Segment Start: GIVEN DATA
-- ==== Sys2Proof/Machine/Bows.lean ====
section
/-! DEFINITION. The bow engines and their buffer slots (R126 to R129, R133, R154 to R157). -/

namespace Sys2Proof.Machine

/-! ### Access descriptors (R127) -/

/-- ROWS, ROW_BYTES, OUTER, OUTER_STRIDE, T0_ADDR, T0_STRIDE and BUFFER of an access descriptor. -/
structure Access where
  rows : Nat
  bytes : Nat
  outer : Nat
  stride : Nat
  t0 : Nat
  t0Stride : Nat
  buffer : Nat

/-- The fields of a LOAD or STORE. -/
def accessOf (d : List Byte) : Access :=
  { rows := leAt d 2 2, bytes := leAt d 4 4, outer := leAt d 8 8, stride := leAt d 16 4, t0 := leAt d 20 4
    t0Stride := leAt d 24 4, buffer := byteAt d 28 }

/-- Outer address of a row. -/
def Access.outerRow (x : Access) (i : Nat) : Nat := x.outer + i * x.stride

/-- T0 offset of a row. -/
def Access.t0Row (x : Access) (i : Nat) : Nat := x.t0 + i * x.t0Stride

/-- Bytes from the first byte of row 0 to the last of the last row, in outer memory and in T0. -/
def Access.outerSpan (x : Access) : Nat := (x.rows - 1) * x.stride + x.bytes
/-- The same in T0. -/
def Access.t0Span (x : Access) : Nat := (x.rows - 1) * x.t0Stride + x.bytes

/-- What is wrong with a descriptor's own fields: a cause of R132. -/
def badAccess (t : Nat) (d : List Byte) : Option Nat :=
  let k := adKind d
  let x := accessOf d
  if 5 ≤ k then some 0x0009
  else if 2 ≤ k then (if (d.drop 1).any (· != 0) then some 0x0009 else none)
  else if 1 < byteAt d 1 ∨ x.rows = 0 ∨ x.bytes = 0 ∨ 2097152 < x.bytes ∨ 31 < x.buffer ∨ leAt d 29 3 ≠ 0 ∨ 2 ^ 48 ≤ x.outer ∨
      (t * t0TileSize ≤ x.outer ∧ x.outer < (t + 1) * t0TileSize) then some 0x0009
  else if t0TileSize < x.t0 + x.t0Span then some 0x0004
  else none

/-- The outer rows of a LOAD or STORE, each as the parts it reaches, or the cause and address of the first that is out of
reach. -/
def State.outerRows (s : State) (t : Nat) (x : Access) (write : Bool) : Except (Nat × Nat) (List (List (Nat × Nat))) :=
  (List.range x.rows).foldl (fun (acc : Except (Nat × Nat) (List (List (Nat × Nat)))) i =>
    match acc with
    | .error e => .error e
    | .ok l =>
      match s.bowPieces t (x.outerRow i) x.bytes write with
      | .error c => .error (c, x.outerRow i)
      | .ok a => .ok (l ++ [a])) (.ok [])

/-! ### bow.start and bow.wait (R126) -/

/-- An engine number in RB: the engine, or none when it is not 0 or 1. -/
def engineOf (v : Nat) : Option Nat := if v < 2 then some v else none

/-- BOW_START (R126): fence.dev for the thread, then the engine in RB starts the stream at RA. While the engine still runs a
stream the thread waits. -/
def execBowStart (t th ra rb : Nat) (s : State) : Host.Outcome State Fault Refusal :=
  .next (if s.canIssue t th then
    let h := (s.tile t).thread th
    let a := h.operand ra
    let e := h.operand rb
    if a.2 || e.2 then s.poisonUse t th h.pc
    else match engineOf e.1 with
      | none => s.faultPc t th 0x0008
      | some e =>
        if (vget Bow.reset (s.tile t).bows e).state != .idle then s
        else
          let s1 := s.sendOwn t th
          if (s1.tile t).unacked th then s1.modThread t th (fun x => { x with block := .bowStart e a.1 })
          else (s1.modTile t (fun x => (x.startBow e th a.1).modThread th Thread.next)).startWaited t
  else s)

/-- An engine is at rest with its stores at home. -/
def Tile.bowDone (x : Tile) (e : Nat) : Bool := (vget Bow.reset x.bows e).state == .idle && x.bowDrained e

/-- Threads in `bow.wait` for an engine that is done go on. -/
def State.wakeBow (s : State) (t e : Nat) : State :=
  s.modTile t (fun x => if x.bowDone e then
    { x with threads := x.threads.map (fun h => if h.block == .bowWait e then h.wake else h) } else x)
Segment End: GIVEN DATA
— INSTRUCTIONS TO FOLLOW —
Word for word, write out the data.

— EXERCISE RESULT —
-- ==== Sys2Proof/Machine/Bows.lean ====
section
/-! DEFINITION. The bow engines and their buffer slots (R126 to R129, R133, R154 to R157). -/

namespace Sys2Proof.Machine

/-! ### Access descriptors (R127) -/

/-- ROWS, ROW_BYTES, OUTER, OUTER_STRIDE, T0_ADDR, T0_STRIDE and BUFFER of an access descriptor. -/
structure Access where
  rows : Nat
  bytes : Nat
  outer : Nat
  stride : Nat
  t0 : Nat
  t0Stride : Nat
  buffer : Nat

/-- The fields of a LOAD or STORE. -/
def accessOf (d : List Byte) : Access :=
  { rows := leAt d 2 2, bytes := leAt d 4 4, outer := leAt d 8 8, stride := leAt d 16 4, t0 := leAt d 20 4
    t0Stride := leAt d 24 4, buffer := byteAt d 28 }

/-- Outer address of a row. -/
def Access.outerRow (x : Access) (i : Nat) : Nat := x.outer + i * x.stride

/-- T0 offset of a row. -/
def Access.t0Row (x : Access) (i : Nat) : Nat := x.t0 + i * x.t0Stride

/-- Bytes from the first byte of row 0 to the last of the last row, in outer memory and in T0. -/
def Access.outerSpan (x : Access) : Nat := (x.rows - 1) * x.stride + x.bytes
/-- The same in T0. -/
def Access.t0Span (x : Access) : Nat := (x.rows - 1) * x.t0Stride + x.bytes

/-- What is wrong with a descriptor's own fields: a cause of R132. -/
def badAccess (t : Nat) (d : List Byte) : Option Nat :=
  let k := adKind d
  let x := accessOf d
  if 5 ≤ k then some 0x0009
  else if 2 ≤ k then (if (d.drop 1).any (· != 0) then some 0x0009 else none)
  else if 1 < byteAt d 1 ∨ x.rows = 0 ∨ x.bytes = 0 ∨ 2097152 < x.bytes ∨ 31 < x.buffer ∨ leAt d 29 3 ≠ 0 ∨ 2 ^ 48 ≤ x.outer ∨
      (t * t0TileSize ≤ x.outer ∧ x.outer < (t + 1) * t0TileSize) then some 0x0009
  else if t0TileSize < x.t0 + x.t0Span then some 0x0004
  else none

/-- The outer rows of a LOAD or STORE, each as the parts it reaches, or the cause and address of the first that is out of
reach. -/
def State.outerRows (s : State) (t : Nat) (x : Access) (write : Bool) : Except (Nat × Nat) (List (List (Nat × Nat))) :=
  (List.range x.rows).foldl (fun (acc : Except (Nat × Nat) (List (List (Nat × Nat)))) i =>
    match acc with
    | .error e => .error e
    | .ok l =>
      match s.bowPieces t (x.outerRow i) x.bytes write with
      | .error c => .error (c, x.outerRow i)
      | .ok a => .ok (l ++ [a])) (.ok [])

/-! ### bow.start and bow.wait (R126) -/

/-- An engine number in RB: the engine, or none when it is not 0 or 1. -/
def engineOf (v : Nat) : Option Nat := if v < 2 then some v else none

/-- BOW_START (R126): fence.dev for the thread, then the engine in RB starts the stream at RA. While the engine still runs a
stream the thread waits. -/
def execBowStart (t th ra rb : Nat) (s : State) : Host.Outcome State Fault Refusal :=
  .next (if s.canIssue t th then
    let h := (s.tile t).thread th
    let a := h.operand ra
    let e := h.operand rb
    if a.2 || e.2 then s.poisonUse t th h.pc
    else match engineOf e.1 with
      | none => s.faultPc t th 0x0008
      | some e =>
        if (vget Bow.reset (s.tile t).bows e).state != .idle then s
        else
          let s1 := s.sendOwn t th
          if (s1.tile t).unacked th then s1.modThread t th (fun x => { x with block := .bowStart e a.1 })
          else (s1.modTile t (fun x => (x.startBow e th a.1).modThread th Thread.next)).startWaited t
  else s)

/-- An engine is at rest with its stores at home. -/
def Tile.bowDone (x : Tile) (e : Nat) : Bool := (vget Bow.reset x.bows e).state == .idle && x.bowDrained e

/-- Threads in `bow.wait` for an engine that is done go on. -/
def State.wakeBow (s : State) (t e : Nat) : State :=
  s.modTile t (fun x => if x.bowDone e then
    { x with threads := x.threads.map (fun h => if h.block == .bowWait e then h.wake else h) } else x)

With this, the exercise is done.